# First Test - DIY RC Lawnmower



## CalgaryPT (Jan 29, 2020)

Fired it up for the first time after completing some shop tests. Not much grass to test on yet though.

It's just temporarily wired for now. Next step is to write the Arduino code for the tilt and strike sensors, test those and tweak the code. After that comes a complete tear down and painting, then final wiring where I can make things neat with split loom, etc. Lastly, I just need to wire in the mower blade motor to the relay and adjust the deck height.

I may build a solar powered parking garage for it so I can recharge the batteries automatically, but we will see. Can't find a 24 VDC solar charger so I got a honking big solar panel that I'll alternate across my two 12V batteries with some circuitry.

Video of it actually running is here (the rattling sound is the electronics box I didn't have bolted down yet):


----------



## PeterT (Jan 29, 2020)

Nice job PT. I can tell that represents a lot of work.

I don't quite comprehend the inner workings of RC chargers, but I know they 'step up' input voltage to charge/output batteries at higher voltages. Just as example I bought this charger a while back when I was charging 6S lipos, decent watts per channel. I think the power supply I got at the time 24V but I think the charger itself can accept a range of input voltage, charging time will vary. RC guys are always in a hurry to recycle packs at the field but sounds like you would be more trickling in between sessions.
https://www.progressiverc.com/icharger-406duo.html


----------



## CalgaryPT (Jan 29, 2020)

Nor do I but I will have to learn. I use a lithium pack for the TX but the real charging issue is the mower and power units themselves. The power unit uses two 24V AGM (scooter) batteries in series to drive two 250 Watt 24V motors. I have a 24V battery tender for that, but eventually want to solar charge these batteries with a 12VDC 15W solar panel I have. I'm thinking about building a circuit that will first charge one battery @12V, then switch over and charge the other. Then it will alternate back and forth to trickle them at 12V, so when I reconnect them again I'll have 24V to power the drive unit. My calculations show I should get 60-90 mins of drive time from these two 35 AH batteries. They are the weak point in the project, but that is still more than enough time to mow my small yard.

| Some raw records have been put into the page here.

/-- So does any Bus read. -/
theorem busRead_state (addr : Addr) (s : State) :
    (busRead addr s).2 =
      { s with
        uartRx := (busRead addr s).2.uartRx
        kbd := (busRead addr s).2.kbd
        draws := (busRead addr s).2.draws } := by
  unfold busRead busReadVia
  split
  · rfl
  · split
    · exact deviceRead_state _ _ _
    · rfl

/-- R144: the log gains the byte, and the events gain its `Tx` if a callback is registered. -/
theorem transmit_eq (v : Byte) (s : State) :
    transmit v s =
      { s with
        uartTxLog := s.uartTxLog ++ [v]
        events := s.events ++ if s.txCallback then [.tx v] else [] } := by
  unfold transmit
  split <;> simp_all

/-- A device write touches nothing but the device buffers, the transmit log and the events (R52). -/
theorem deviceWrite_state (port : WritePort) (addr : Addr) (v : Byte) (s : State) :
    deviceWrite port addr v s =
      { s with
        mem := (deviceWrite port addr v s).mem
        video := (deviceWrite port addr v s).video
        attr := (deviceWrite port addr v s).attr
        settings := (deviceWrite port addr v s).settings
        uartTxLog := (deviceWrite port addr v s).uartTxLog
        events := (deviceWrite port addr v s).events } := by
  cases port <;> rfl

/-- Any Bus write touches nothing but those and flat memory. -/
theorem busWrite_state (addr : Addr) (v : Byte) (s : State) :
    busWrite addr v s =
      { s with
        mem := (busWrite addr v s).mem
        video := (busWrite addr v s).video
        attr := (busWrite addr v s).attr
        settings := (busWrite addr v s).settings
        uartTxLog := (busWrite addr v s).uartTxLog
        events := (busWrite addr v s).events } := by
  unfold busWrite busWriteVia
  split
  · rfl
  · split
    · exact deviceWrite_state _ _ _ _
    · rfl

@[simp] theorem busRead_a (addr : Addr) (s : State) : (busRead addr s).2.a = s.a := by rw [busRead_state]
@[simp] theorem busRead_x (addr : Addr) (s : State) : (busRead addr s).2.x = s.x := by rw [busRead_state]
@[simp] theorem busRead_y (addr : Addr) (s : State) : (busRead addr s).2.y = s.y := by rw [busRead_state]
@[simp] theorem busRead_pc (addr : Addr) (s : State) : (busRead addr s).2.pc = s.pc := by rw [busRead_state]
@[simp] theorem busRead_sp (addr : Addr) (s : State) : (busRead addr s).2.sp = s.sp := by rw [busRead_state]
@[simp] theorem busRead_p (addr : Addr) (s : State) : (busRead addr s).2.p = s.p := by rw [busRead_state]
@[simp] theorem busRead_cycles (addr : Addr) (s : State) : (busRead addr s).2.cycles = s.cycles := by rw [busRead_state]
@[simp] theorem busRead_mem (addr : Addr) (s : State) : (busRead addr s).2.mem = s.mem := by rw [busRead_state]
@[simp] theorem busRead_video (addr : Addr) (s : State) : (busRead addr s).2.video = s.video := by rw [busRead_state]
@[simp] theorem busRead_attr (addr : Addr) (s : State) : (busRead addr s).2.attr = s.attr := by rw [busRead_state]
@[simp] theorem busRead_uartTxLog (addr : Addr) (s : State) : (busRead addr s).2.uartTxLog = s.uartTxLog := by rw [busRead_state]
@[simp] theorem busRead_settings (addr : Addr) (s : State) : (busRead addr s).2.settings = s.settings := by rw [busRead_state]
@[simp] theorem busRead_cursor (addr : Addr) (s : State) : (busRead addr s).2.cursor = s.cursor := by rw [busRead_state]
@[simp] theorem busRead_cursorVisible (addr : Addr) (s : State) : (busRead addr s).2.cursorVisible = s.cursorVisible := by rw [busRead_state]
@[simp] theorem busRead_power (addr : Addr) (s : State) : (busRead addr s).2.power = s.power := by rw [busRead_state]
@[simp] theorem busRead_romLoaded (addr : Addr) (s : State) : (busRead addr s).2.romLoaded = s.romLoaded := by rw [busRead_state]
@[simp] theorem busRead_txCallback (addr : Addr) (s : State) : (busRead addr s).2.txCallback = s.txCallback := by rw [busRead_state]
@[simp] theorem busRead_events (addr : Addr) (s : State) : (busRead addr s).2.events = s.events := by rw [busRead_state]

@[simp] theorem busWrite_a (addr : Addr) (v : Byte) (s : State) : (busWrite addr v s).a = s.a := by rw [busWrite_state]
@[simp] theorem busWrite_x (addr : Addr) (v : Byte) (s : State) : (busWrite addr v s).x = s.x := by rw [busWrite_state]
@[simp] theorem busWrite_y (addr : Addr) (v : Byte) (s : State) : (busWrite addr v s).y = s.y := by rw [busWrite_state]
@[simp] theorem busWrite_pc (addr : Addr) (v : Byte) (s : State) : (busWrite addr v s).pc = s.pc := by rw [busWrite_state]
@[simp] theorem busWrite_sp (addr : Addr) (v : Byte) (s : State) : (busWrite addr v s).sp = s.sp := by rw [busWrite_state]
@[simp] theorem busWrite_p (addr : Addr) (v : Byte) (s : State) : (busWrite addr v s).p = s.p := by rw [busWrite_state]
@[simp] theorem busWrite_cycles (addr : Addr) (v : Byte) (s : State) : (busWrite addr v s).cycles = s.cycles := by rw [busWrite_state]
@[simp] theorem busWrite_uartRx (addr : Addr) (v : Byte) (s : State) : (busWrite addr v s).uartRx = s.uartRx := by rw [busWrite_state]
@[simp] theorem busWrite_kbd (addr : Addr) (v : Byte) (s : State) : (busWrite addr v s).kbd = s.kbd := by rw [busWrite_state]
@[simp] theorem busWrite_cursor (addr : Addr) (v : Byte) (s : State) : (busWrite addr v s).cursor = s.cursor := by rw [busWrite_state]
@[simp] theorem busWrite_cursorVisible (addr : Addr) (v : Byte) (s : State) : (busWrite addr v s).cursorVisible = s.cursorVisible := by rw [busWrite_state]
@[simp] theorem busWrite_power (addr : Addr) (v : Byte) (s : State) : (busWrite addr v s).power = s.power := by rw [busWrite_state]
@[simp] theorem busWrite_romLoaded (addr : Addr) (v : Byte) (s : State) : (busWrite addr v s).romLoaded = s.romLoaded := by rw [busWrite_state]
@[simp] theorem busWrite_txCallback (addr : Addr) (v : Byte) (s : State) : (busWrite addr v s).txCallback = s.txCallback := by rw [busWrite_state]
@[simp] theorem busWrite_draws (addr : Addr) (v : Byte) (s : State) : (busWrite addr v s).draws = s.draws := by rw [busWrite_state]

/-- R42: nothing is found exactly when no registration contains the address. -/
theorem findHandler_eq_none {hs : List Registration} {addr : Addr} :
    findHandler hs addr = none ↔ ∀ h ∈ hs, h.contains addr = false := by
  induction hs with
  | nil => simp [findHandler]
  | cons h hs ih => cases hc : h.contains addr <;> simp [findHandler, hc, ih]

/-- A read no registration contains is a read of flat memory (R43). -/
theorem busRead_flat {addr : Addr} (h : findHandler deviceMap addr = none) (s : State) :
    busRead addr s = (s.mem.read addr.toNat, s) := by
  simp [busRead, busReadVia, h]

/-- A write no registration contains is a write of flat memory (R44). -/
theorem busWrite_flat {addr : Addr} (h : findHandler deviceMap addr = none) (v : Byte) (s : State) :
    busWrite addr v s = { s with mem := s.mem.write addr.toNat v } := by
  simp [busWrite, busWriteVia, h]

/-- No window covers an address below 0x2000 (R140). -/
theorem findHandler_low {addr : Addr} (h : addr.toNat < 0x2000) : findHandler deviceMap addr = none := by
  rw [findHandler_eq_none]
  simp [deviceMap, Registration.contains, BitVec.le_def]
  omega

/-- No window covers an address from 0x4100 up (R140). -/
theorem findHandler_high {addr : Addr} (h : 0x40FF < addr.toNat) : findHandler deviceMap addr = none := by
  rw [findHandler_eq_none]
  simp [deviceMap, Registration.contains, BitVec.le_def]
  omega

/-- R15: `0x0100 | SP` is `0x0100 + SP`. -/
theorem stackAddr_toNat (sp : Byte) : (stackAddr sp).toNat = 0x0100 + sp.toNat := by
  have h : sp.toNat < 2 ^ 8 := sp.isLt
  rw [stackAddr, BitVec.toNat_or, zext16_toNat]
  have e : Config.stackBase.toNat = 2 ^ 8 * 1 := by decide
  rw [e, ← Nat.two_pow_add_eq_or_of_lt h]

/-- R53: the stack page is flat memory. -/
theorem findHandler_stackAddr (sp : Byte) : findHandler deviceMap (stackAddr sp) = none :=
  findHandler_low (by have := sp.isLt; rw [stackAddr_toNat]; omega)

/-- R25, exactly. -/
theorem push_eq (b : Byte) (s : State) :
    push b s = { s with mem := s.mem.write (0x0100 + s.sp.toNat) b, sp := s.sp - 1 } := by
  simp [push, busWrite_flat (findHandler_stackAddr s.sp), stackAddr_toNat, State.setSp]

/-- R26, exactly. -/
theorem pop_eq (s : State) : pop s = (s.mem.read (0x0100 + (s.sp + 1).toNat), { s with sp := s.sp + 1 }) := by
  rw [← stackAddr_toNat]
  exact busRead_flat (findHandler_stackAddr (s.sp + 1)) { s with sp := s.sp + 1 }

/-- R27, exactly. -/
theorem pushWord_eq (w : Addr) (s : State) :
    pushWord w s =
      { s with
        mem := (s.mem.write (0x0100 + s.sp.toNat) (hiByte w)).write (0x0100 + (s.sp - 1).toNat) (loByte w)
        sp := s.sp - 2 } := by
  have h : s.sp - 1 - 1 = s.sp - 2 := by ring
  simp only [pushWord, push_eq, h]

/-- R28, exactly. -/
theorem popWord_eq (s : State) :
    popWord s =
      (wordOf (s.mem.read (0x0100 + (s.sp + 2).toNat)) (s.mem.read (0x0100 + (s.sp + 1).toNat)),
        { s with sp := s.sp + 2 }) := by
  have h : s.sp + 1 + 1 = s.sp + 2 := by ring
  simp only [popWord, pop_eq, h]

/-- Reading a word from the break vector or the reset vector reads flat memory and changes nothing (R124). -/
theorem readWord_high {addr : Addr} (h : 0x40FF < addr.toNat) (h' : addr.toNat < 0xFFFF) (s : State) :
    readWord addr s = (wordOf (s.mem.read (addr.toNat + 1)) (s.mem.read addr.toNat), s) := by
  have e : (addr + 1).toNat = addr.toNat + 1 := by
    rw [BitVec.toNat_add]
    simp
    omega
  simp only [readWord, busRead_flat (findHandler_high h),
    busRead_flat (addr := addr + 1) (findHandler_high (by omega)), e]

/-- R126, exactly: what taking the break leaves. -/
theorem takeBreak_eq (s : State) :
    takeBreak s =
      let m := ((s.mem.write (0x0100 + s.sp.toNat) (hiByte (s.pc + 1))).write (0x0100 + (s.sp - 1).toNat)
        (loByte (s.pc + 1))).write (0x0100 + (s.sp - 2).toNat) (breakCopy s.p)
      { s with
        mem := m
        sp := s.sp - 3
        p := setFlag Config.flagBits.i true s.p
        pc := wordOf (m.read 0xFFFF) (m.read 0xFFFE) } := by
  have h : s.sp - 2 - 1 = s.sp - 3 := by ring
  simp only [takeBreak, pushWord_eq, push_eq, h]
  rw [readWord_high (by decide) (by decide)]
  rfl

/-- R160, exactly. -/
theorem cpuReset_eq (s : State) :
    cpuReset s =
      { s with
        a := 0x00
        x := 0x00
        y := 0x00
        sp := 0xFF
        p := 0x20
        cycles := 0
        pc := wordOf (s.mem.read 0xFFFD) (s.mem.read 0xFFFC) } := by
  simp only [cpuReset]
  rw [readWord_high (by decide) (by decide)]
  simp [Config.resetVector, Config.spReset, Config.pReset]

/-! Which fields each composed operation keeps. -/

@[simp] theorem readWord_a (addr : Addr) (s : State) : (readWord addr s).2.a = s.a := by simp [readWord]
@[simp] theorem readWord_x (addr : Addr) (s : State) : (readWord addr s).2.x = s.x := by simp [readWord]
@[simp] theorem readWord_y (addr : Addr) (s : State) : (readWord addr s).2.y = s.y := by simp [readWord]
@[simp] theorem readWord_pc (addr : Addr) (s : State) : (readWord addr s).2.pc = s.pc := by simp [readWord]
@[simp] theorem readWord_sp (addr : Addr) (s : State) : (readWord addr s).2.sp = s.sp := by simp [readWord]
@[simp] theorem readWord_p (addr : Addr) (s : State) : (readWord addr s).2.p = s.p := by simp [readWord]
@[simp] theorem readWord_cycles (addr : Addr) (s : State) : (readWord addr s).2.cycles = s.cycles := by simp [readWord]
@[simp] theorem readWord_mem (addr : Addr) (s : State) : (readWord addr s).2.mem = s.mem := by simp [readWord]
@[simp] theorem readWord_video (addr : Addr) (s : State) : (readWord addr s).2.video = s.video := by simp [readWord]
@[simp] theorem readWord_attr (addr : Addr) (s : State) : (readWord addr s).2.attr = s.attr := by simp [readWord]
@[simp] theorem readWord_uartTxLog (addr : Addr) (s : State) : (readWord addr s).2.uartTxLog = s.uartTxLog := by simp [readWord]
@[simp] theorem readWord_settings (addr : Addr) (s : State) : (readWord addr s).2.settings = s.settings := by simp [readWord]
@[simp] theorem readWord_cursor (addr : Addr) (s : State) : (readWord addr s).2.cursor = s.cursor := by simp [readWord]
@[simp] theorem readWord_cursorVisible (addr : Addr) (s : State) : (readWord addr s).2.cursorVisible = s.cursorVisible := by simp [readWord]
@[simp] theorem readWord_power (addr : Addr) (s : State) : (readWord addr s).2.power = s.power := by simp [readWord]
@[simp] theorem readWord_romLoaded (addr : Addr) (s : State) : (readWord addr s).2.romLoaded = s.romLoaded := by simp [readWord]
@[simp] theorem readWord_txCallback (addr : Addr) (s : State) : (readWord addr s).2.txCallback = s.txCallback := by simp [readWord]
@[simp] theorem readWord_events (addr : Addr) (s : State) : (readWord addr s).2.events = s.events := by simp [readWord]

@[simp] theorem pop_a (s : State) : (pop s).2.a = s.a := by simp [pop]
@[simp] theorem pop_x (s : State) : (pop s).2.x = s.x := by simp [pop]
@[simp] theorem pop_y (s : State) : (pop s).2.y = s.y := by simp [pop]
@[simp] theorem pop_pc (s : State) : (pop s).2.pc = s.pc := by simp [pop]
@[simp] theorem pop_p (s : State) : (pop s).2.p = s.p := by simp [pop]
@[simp] theorem pop_cycles (s : State) : (pop s).2.cycles = s.cycles := by simp [pop]
@[simp] theorem pop_mem (s : State) : (pop s).2.mem = s.mem := by simp [pop]
@[simp] theorem pop_video (s : State) : (pop s).2.video = s.video := by simp [pop]
@[simp] theorem pop_attr (s : State) : (pop s).2.attr = s.attr := by simp [pop]
@[simp] theorem pop_uartTxLog (s : State) : (pop s).2.uartTxLog = s.uartTxLog := by simp [pop]
@[simp] theorem pop_settings (s : State) : (pop s).2.settings = s.settings := by simp [pop]
@[simp] theorem pop_cursor (s : State) : (pop s).2.cursor = s.cursor := by simp [pop]
@[simp] theorem pop_cursorVisible (s : State) : (pop s).2.cursorVisible = s.cursorVisible := by simp [pop]
@[simp] theorem pop_power (s : State) : (pop s).2.power = s.power := by simp [pop]
@[simp] theorem pop_romLoaded (s : State) : (pop s).2.romLoaded = s.romLoaded := by simp [pop]
@[simp] theorem pop_txCallback (s : State) : (pop s).2.txCallback = s.txCallback := by simp [pop]
@[simp] theorem pop_events (s : State) : (pop s).2.events = s.events := by simp [pop]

The mower motor for the blade uses a separate 40V lithium power pack. I need to learn more about these so I can build a replacement pack as I am sure in a few years I won't be able to find one.


----------



## YotaBota (Jan 30, 2020)

All it needs now is a seat for pooch.
https://duckduckgo.com/?q=dog+driving+tractor&t=canonical&ia=images&iax=images


----------



## CalgaryPT (Jan 30, 2020)

That's too funny.


----------



## DPittman (Jan 30, 2020)

CalgaryPT said:


> Nor do I but I will have to learn. I use a lithium pack for the TX but the real charging issue is the mower and power units themselves. The power unit uses two 24V AGM (scooter) batteries in series to drive two 250 Watt 24V motors. I have a 24V battery tender for that, but eventually want to solar charge these batteries with a 12VDC 15W solar panel I have. I'm thinking about building a circuit that will first charge one battery @12V, then switch over and charge the other. Then it will alternate back and forth to trickle them at 12V, so when I reconnect them again I'll have 24V to power the drive unit. My calculations show I should get 60-90 mins of drive time from these two 35 AH batteries. They are the weak point in the project, but that is still more than enough time to mow my small yard.
> 
> The mower motor for the blade uses a separate 40V lithium power pack. I need to learn more about these so I can build a replacement pack as I am sure in a few years I won't be able to find one.


Looking good!


----------